Currently, depression is considered as a global disorder, and the number of people suffering from depression is increasing day by day. Unfortunately, many antidepressant drugs have shown undesirable side effects, and about 30% of the patients have not responded to these drugs.62 Therefore, seeking safe and effective antidepressant drugs from natural and traditional herbs might aid us in discovering a novel approach for the treatment of depression. Hypericin, commonly found in the St. John’s wort, has been utilized in various countries for treating depression.63,64

Several studies have reported that the intranasal route can be a good option as a nose to brain targeting approach for treating the depressive disorders.21,6568 Trigeminal and olfactory pathways have been considered to be merely the routes via which the brain is linked to the outside environment [69,70]. Drugs with limited oral bioavailability because of substantial metabolism have been studied using this route as a viable alternative.7173 Additionally, the utilization of this nasal route of administration of medication allows the various therapeutics to avoid the first-pass effect. So, intranasal doses are frequently considered to be 2 to 10 times lower than doses that are administered orally.74 To deliver the medication directly toward the brain through trigeminal, olfactory, and neuronal routes, a very large number of novel formulations are currently being thoroughly explored.

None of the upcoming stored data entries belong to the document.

-- ==== Sys2Proof/Laws/Pool.lean ====
section
/-!
SUPPORT. The claim pool and its lists (R73 to R77, R80 to R86): what every operation of the arbiter, the records' checks and the evaluator leaves
of the pool's invariant.
-/

namespace Sys2Proof.Machine

theorem poolInv_iff (s : State) : PoolInv s ↔ claimTotal s ≤ 48 ∧ ∀ c, ordered (s.claimList c) ∧ oneEach (s.claimList c) := by
  unfold PoolInv freeCount Config.poolSize
  exact ⟨fun h => ⟨by omega, h.2⟩, fun h => ⟨by omega, h.2⟩⟩

theorem claimTotal_of_claims {s t : State} (h : t.claims = s.claims) : claimTotal t = claimTotal s := by
  unfold claimTotal State.claimList
  rw [h]

theorem freeCount_of_claims {s t : State} (h : t.claims = s.claims) : freeCount t = freeCount s := by
  unfold freeCount
  rw [claimTotal_of_claims h]

/-- The invariant speaks of the claim lists alone. -/
theorem poolInv_of_claims {s t : State} (h : t.claims = s.claims) (hs : PoolInv s) : PoolInv t := by
  rw [poolInv_iff] at hs ⊢
  rw [claimTotal_of_claims h]
  refine ⟨hs.1, fun c => ?_⟩
  have : t.claimList c = s.claimList c := by unfold State.claimList; rw [h]
  rw [this]
  exact hs.2 c

theorem ChannelFrame.poolInv {s t : State} (h : ChannelFrame s t) (hs : PoolInv s) : PoolInv t := poolInv_of_claims h.claims hs

/-! ### One list -/

theorem mem_insertClaim {cl x : Claim} {l : List Claim} : x ∈ insertClaim cl l ↔ x = cl ∨ x ∈ l := by
  induction l with
  | nil => simp [insertClaim]
  | cons y ys ih =>
    unfold insertClaim
    split
    · simp
    · simp only [List.mem_cons, ih]
      tauto

theorem length_insertClaim (cl : Claim) (l : List Claim) : (insertClaim cl l).length = l.length + 1 := by
  induction l with
  | nil => rfl
  | cons y ys ih =>
    unfold insertClaim
    split
    · rfl
    · simp [ih]

theorem insertClaim_ordered (cl : Claim) {l : List Claim} (h : ordered l) : ordered (insertClaim cl l) := by
  induction l with
  | nil => simp [ordered, insertClaim]
  | cons y ys ih =>
    have hy := List.pairwise_cons.mp h
    unfold insertClaim
    split
    · rename_i hle
      refine List.pairwise_cons.mpr ⟨fun x hx => ?_, h⟩
      rcases List.mem_cons.mp hx with rfl | hx
      · exact hle
      · exact le_trans (hy.1 x hx) hle
    · rename_i hlt
      refine List.pairwise_cons.mpr ⟨fun x hx => ?_, ih hy.2⟩
      rcases mem_insertClaim.mp hx with rfl | hx
      · exact le_of_lt (not_le.mp hlt)
      · exact hy.1 x hx

theorem insertClaim_oneEach {cl : Claim} {l : List Claim} (h : oneEach l) (hn : ∀ x ∈ l, x.source ≠ cl.source) :
    oneEach (insertClaim cl l) := by
  induction l with
  | nil => simp [oneEach, insertClaim]
  | cons y ys ih =>
    have hy := List.nodup_cons.mp (show (y.source :: ys.map Claim.source).Nodup from h)
    unfold insertClaim
    split
    · refine List.nodup_cons.mpr ⟨fun hx => ?_, h⟩
      obtain ⟨x, hx, he⟩ := List.mem_map.mp hx
      exact hn x hx he
    · refine List.nodup_cons.mpr ⟨fun hx => ?_, ih hy.2 fun x hx => hn x (List.mem_cons_of_mem _ hx)⟩
      obtain ⟨x, hx, he⟩ := List.mem_map.mp hx
      rcases mem_insertClaim.mp hx with rfl | hx
      · exact hn y List.mem_cons_self he.symm
      · exact hy.1 (he ▸ List.mem_map_of_mem hx)

theorem filter_ordered (p : Claim → Bool) {l : List Claim} (h : ordered l) : ordered (l.filter p) := List.Pairwise.filter p h

theorem filter_oneEach (p : Claim → Bool) {l : List Claim} (h : oneEach l) : oneEach (l.filter p) :=
  List.Nodup.sublist (List.Sublist.map _ List.filter_sublist) h

theorem putClaim_ordered (cl : Claim) {l : List Claim} (h : ordered l) : ordered (putClaim cl l) := insertClaim_ordered cl (filter_ordered _ h)

theorem putClaim_oneEach (cl : Claim) {l : List Claim} (h : oneEach l) : oneEach (putClaim cl l) :=
  insertClaim_oneEach (filter_oneEach _ h) fun x hx => by simpa using (List.mem_filter.mp hx).2

theorem hasSource_false {l : List Claim} {src : Source} (h : hasSource l src = false) : l.filter (fun x => x.source != src) = l := by
  rw [List.filter_eq_self]
  intro x hx
  have := List.any_eq_false.mp h x hx
  simpa using this

/-- A replaced claim takes no further entry; a created one takes one (R80, R81). -/
theorem length_putClaim_le (cl : Claim) (l : List Claim) :
    (putClaim cl l).length ≤ l.length + (if hasSource l cl.source then 0 else 1) := by
  unfold putClaim
  rw [length_insertClaim]
  split
  · rename_i h
    obtain ⟨x, hx, he⟩ := List.any_eq_true.mp h
    have : (l.filter fun x => x.source != cl.source).length < l.length := List.length_filter_lt_length_iff_exists.mpr ⟨x, hx, by simpa using he⟩
    omega
  · have := List.length_filter_le (fun x => x.source != cl.source) l
    omega

/-- With one claim of a source at most, a list keeps its length when that claim is replaced and grows by one when a claim is created. -/
theorem length_putClaim (cl : Claim) {l : List Claim} (h : oneEach l) :
    (putClaim cl l).length = l.length + (if hasSource l cl.source then 0 else 1) := by
  unfold putClaim
  rw [length_insertClaim]
  induction l with
  | nil => simp [hasSource]
  | cons y ys ih =>
    have hy := List.nodup_cons.mp (show (y.source :: ys.map Claim.source).Nodup from h)
    by_cases he : y.source = cl.source
    · have hno : hasSource ys cl.source = false := by
        refine List.any_eq_false.mpr fun x hx hs => hy.1 ?_
        rw [he, ← beq_iff_eq.mp hs]
        exact List.mem_map_of_mem hx
      have hys := hasSource_false hno
      simp [he, hys, hasSource]
    · have := ih hy.2
      simp only [hasSource, List.any_cons, List.filter_cons] at this ⊢
      simp [he] at this ⊢
      omega

theorem countDown_source {cl x : Claim} (h : countDown cl = some x) : x.source = cl.source ∧ x.priority = cl.priority := by
  unfold countDown at h
  split at h
  · cases h; exact ⟨rfl, rfl⟩
  · split at h
    · cases h
    · cases h; exact ⟨rfl, rfl⟩

theorem countDown_ordered {l : List Claim} (h : ordered l) : ordered (l.filterMap countDown) := by
  refine List.Pairwise.filterMap countDown (fun a b hab x hx y hy => ?_) h
  rw [(countDown_source hx).2, (countDown_source hy).2]
  exact hab

theorem countDown_sources (l : List Claim) : ((l.filterMap countDown).map Claim.source).Sublist (l.map Claim.source) := by
  induction l with
  | nil => simp
  | cons y ys ih =>
    cases hy : countDown y with
    | none => rw [List.filterMap_cons_none hy]; exact ih.cons _
    | some x =>
      rw [List.filterMap_cons_some hy, List.map_cons, List.map_cons, (countDown_source hy).1]
      exact ih.cons_cons _

theorem countDown_oneEach {l : List Claim} (h : oneEach l) : oneEach (l.filterMap countDown) := List.Nodup.sublist (countDown_sources l) h

/-! ### All lists -/

/-- The claims on a list are among the claims on all lists. -/
theorem claimTotal_setClaimList (s : State) (c : Chan) (l : List Claim) :
    claimTotal (s.setClaimList c l) + (s.claimList c).length = claimTotal s + l.length := by
  have hc : ∀ (cs : List Chan), cs.Nodup → c ∈ cs →
      (cs.map fun d => ((s.setClaimList c l).claimList d).length).sum + (s.claimList c).length
        = (cs.map fun d => (s.claimList d).length).sum + l.length := by
    intro cs hn hm
    induction cs with
    | nil => cases hm
    | cons d ds ih =>
      have hd := List.nodup_cons.mp hn
      rw [List.map_cons, List.map_cons, List.sum_cons, List.sum_cons]
      by_cases he : c = d
      · subst he
        have : (ds.map fun d => ((s.setClaimList c l).claimList d).length) = ds.map fun d => (s.claimList d).length := by
          refine List.map_congr_left fun e he => ?_
          rw [State.setClaimList_claimList_other s l (show e ≠ c from fun h => hd.1 (by rw [← h]; exact he))]
        rw [this, State.setClaimList_claimList_same]
        omega
      · have := ih hd.2 ((List.mem_cons.mp hm).resolve_left he)
        rw [State.setClaimList_claimList_other s l (Ne.symm he)]
        omega
  exact hc _ (List.nodup_finRange 24) (List.mem_finRange c)

theorem claimTotal_mono {s t : State} (h : ∀ c, (t.claimList c).length ≤ (s.claimList c).length) : claimTotal t ≤ claimTotal s := by
  unfold claimTotal
  exact List.sum_le_sum fun c _ => h c

theorem placeOne_claimList (q : Request) (s : State) (x : Chan × BitVec 8) (c : Chan) :
    (placeOne q s x).claimList c = if c = x.1 then putClaim (q.claim x.2) (s.claimList c) else s.claimList c := by
  unfold placeOne
  by_cases h : c = x.1
  · subst h; rw [State.setClaimList_claimList_same, if_pos rfl]
  · rw [State.setClaimList_claimList_other _ _ h, if_neg h]

theorem placeOne_total (q : Request) (s : State) (x : Chan × BitVec 8) :
    claimTotal (placeOne q s x) ≤ claimTotal s + (if hasSource (s.claimList x.1) q.source then 0 else 1) := by
  have h1 := claimTotal_setClaimList s x.1 (putClaim (q.claim x.2) (s.claimList x.1))
  have h2 := length_putClaim_le (q.claim x.2) (s.claimList x.1)
  unfold placeOne
  change _ ≤ _ + (if hasSource (s.claimList x.1) (q.claim x.2).source then 0 else 1)
  omega

theorem hasSource_putClaim (cl : Claim) (l : List Claim) (src : Source) (h : hasSource l src = true) : hasSource (putClaim cl l) src = true := by
  obtain ⟨x, hx, he⟩ := List.any_eq_true.mp h
  refine List.any_eq_true.mpr ?_
  by_cases hs : x.source = cl.source
  · exact ⟨cl, mem_insertClaim.mpr (Or.inl rfl), by rw [← hs]; exact he⟩
  · exact ⟨x, mem_insertClaim.mpr (Or.inr (List.mem_filter.mpr ⟨hx, by simpa using hs⟩)), he⟩

theorem foldl_placeOne_total (q : Request) (l : List (Chan × BitVec 8)) (s : State) :
    claimTotal (l.foldl (placeOne q) s) ≤ claimTotal s + (l.filter fun t => !hasSource (s.claimList t.1) q.source).length := by
  induction l generalizing s with
  | nil => simp
  | cons x xs ih =>
    rw [List.foldl_cons]
    have h1 := ih (placeOne q s x)
    have h2 := placeOne_total q s x
    have h3 : (xs.filter fun t => !hasSource ((placeOne q s x).claimList t.1) q.source).length
        ≤ (xs.filter fun t => !hasSource (s.claimList t.1) q.source).length := by
      refine List.Sublist.length_le (List.monotone_filter_right xs fun t ht => ?_)
      rw [placeOne_claimList] at ht
      split at ht
      · cases hb : hasSource (s.claimList t.1) q.source with
        | false => rfl
        | true => rw [hasSource_putClaim _ _ _ hb] at ht; exact absurd ht (by simp)
      · exact ht
    rw [List.filter_cons]
    cases hb : hasSource (s.claimList x.1) q.source <;> simp [hb] at h2 ⊢ <;> omega

/-- A placed request takes no more entries than it needs (R80, R81). -/
theorem place_total (q : Request) (s : State) : claimTotal (place q s) ≤ claimTotal s + needed q s := foldl_placeOne_total q _ s

theorem placeOne_lists (q : Request) {s : State} (x : Chan × BitVec 8) (h : ∀ c, ordered (s.claimList c) ∧ oneEach (s.claimList c)) (c : Chan) :
    ordered ((placeOne q s x).claimList c) ∧ oneEach ((placeOne q s x).claimList c) := by
  rw [placeOne_claimList]
  split
  · exact ⟨putClaim_ordered _ (h c).1, putClaim_oneEach _ (h c).2⟩
  · exact h c

theorem place_lists (q : Request) {s : State} (h : ∀ c, ordered (s.claimList c) ∧ oneEach (s.claimList c)) (c : Chan) :
    ordered ((place q s).claimList c) ∧ oneEach ((place q s).claimList c) := by
  unfold place
  generalize q.targets = l
  induction l generalizing s with
  | nil => exact h c
  | cons x xs ih => exact ih (placeOne_lists q x h)

/-- A request whose need fits keeps the pool's invariant. -/
theorem place_poolInv (q : Request) {s : State} (h : PoolInv s) (hn : needed q s ≤ freeCount s) : PoolInv (place q s) := by
  rw [poolInv_iff] at h ⊢
  have h1 := place_total q s
  unfold freeCount Config.poolSize at hn
  exact ⟨by omega, place_lists q h.2⟩

theorem request_poolInv {q : Request} {s t : State} (h : PoolInv s) (ht : request q s = some t) : PoolInv t := by
  unfold request at ht
  split at ht
  · rename_i hn
    cases ht
    exact (publish_frame _).poolInv (place_poolInv q h hn)
  · cases ht

theorem needed_le (q : Request) (s : State) : needed q s ≤ q.targets.length := List.length_filter_le _ _

theorem placeRecord_poolInv (n : RecNo) {s : State} (h : PoolInv s) (hn : (s.record n).need ≤ freeCount s) : PoolInv (placeRecord n s) := by
  unfold placeRecord
  split
  · exact h
  · rename_i c hc
    refine place_poolInv _ h (le_trans (needed_le _ _) (le_trans ?_ hn))
    simp only [recordRequest, List.length_map, Record.need, hc, Option.elim_some, toChans]
    exact List.length_filterMap_le _ _

theorem keepClaims_claimList (keep : Chan → Claim → Bool) (s : State) (c : Chan) :
    (keepClaims keep s).claimList c = (s.claimList c).filter (keep c) := nth_tabulate _ _

theorem keepClaims_poolInv (keep : Chan → Claim → Bool) {s : State} (h : PoolInv s) : PoolInv (keepClaims keep s) := by
  rw [poolInv_iff] at h ⊢
  refine ⟨le_trans (claimTotal_mono fun c => ?_) h.1, fun c => ?_⟩
  · rw [keepClaims_claimList]; exact List.length_filter_le _ _
  · rw [keepClaims_claimList]; exact ⟨filter_ordered _ (h.2 c).1, filter_oneEach _ (h.2 c).2⟩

In recent years, nanoemulsions (NEs) have been given considerable attention for intranasal drug delivery, and this has been attributed to their benefits including the ability to safeguard the drug from chemical or biological degradation, the ability to improve drug absorption by inducing mucoadhesion, and the capacity to form a positive electrical surface for enhancing nasal residence time.75 NEs could be utilized for solving the issues of stability and solubility of the drug.76,77 Drugs that are hydrophobic are dissolved in the oily phase, and when the drug is released from the nanoemulsion and comes in contact with the nearby environment that is aqueous, nanoprecipitation occurs. This phenomenon governs the particle formation with an extremely high surface as well as significant enhancement of dissolution rate of drugs according to the Noyes–Whitney equation.78 Nanoemulsions could also be utilized for carrying products from natural origins.79,80

In a recent study,4 paroxetine O/W nanoemulsions have been prepared for nose to brain targeting by utilizing the spontaneous emulsification method. The ex vivo studies have shown a threefold improvement in comparison to the paroxetine suspensions. Moreover, in the in vivo studies, NEs had expressively enhanced the behavioral activities of rats. In another study, kaempferol-loaded nanoemulsions had been made for direct brain targeting.81,82

In the current study, different formulations of nanoemulsions were prepared by varying the β-cyclodextrin concentrations. β-Cyclodextrin is frequently used owing to its appropriate size of cavity for interacting with a wide variety of hydrophobic guest particles, particularly phytochemicals and drugs. Furthermore, a few more studies have described that production of an inclusion complex with polyphenols enhances its effect as an antioxidant, which might result in increased solubility of the biological component.8386 Ethanol, Tween-80, Span-80, and distilled water were the other chemicals that were utilized for the manufacturing of nanoemulsions.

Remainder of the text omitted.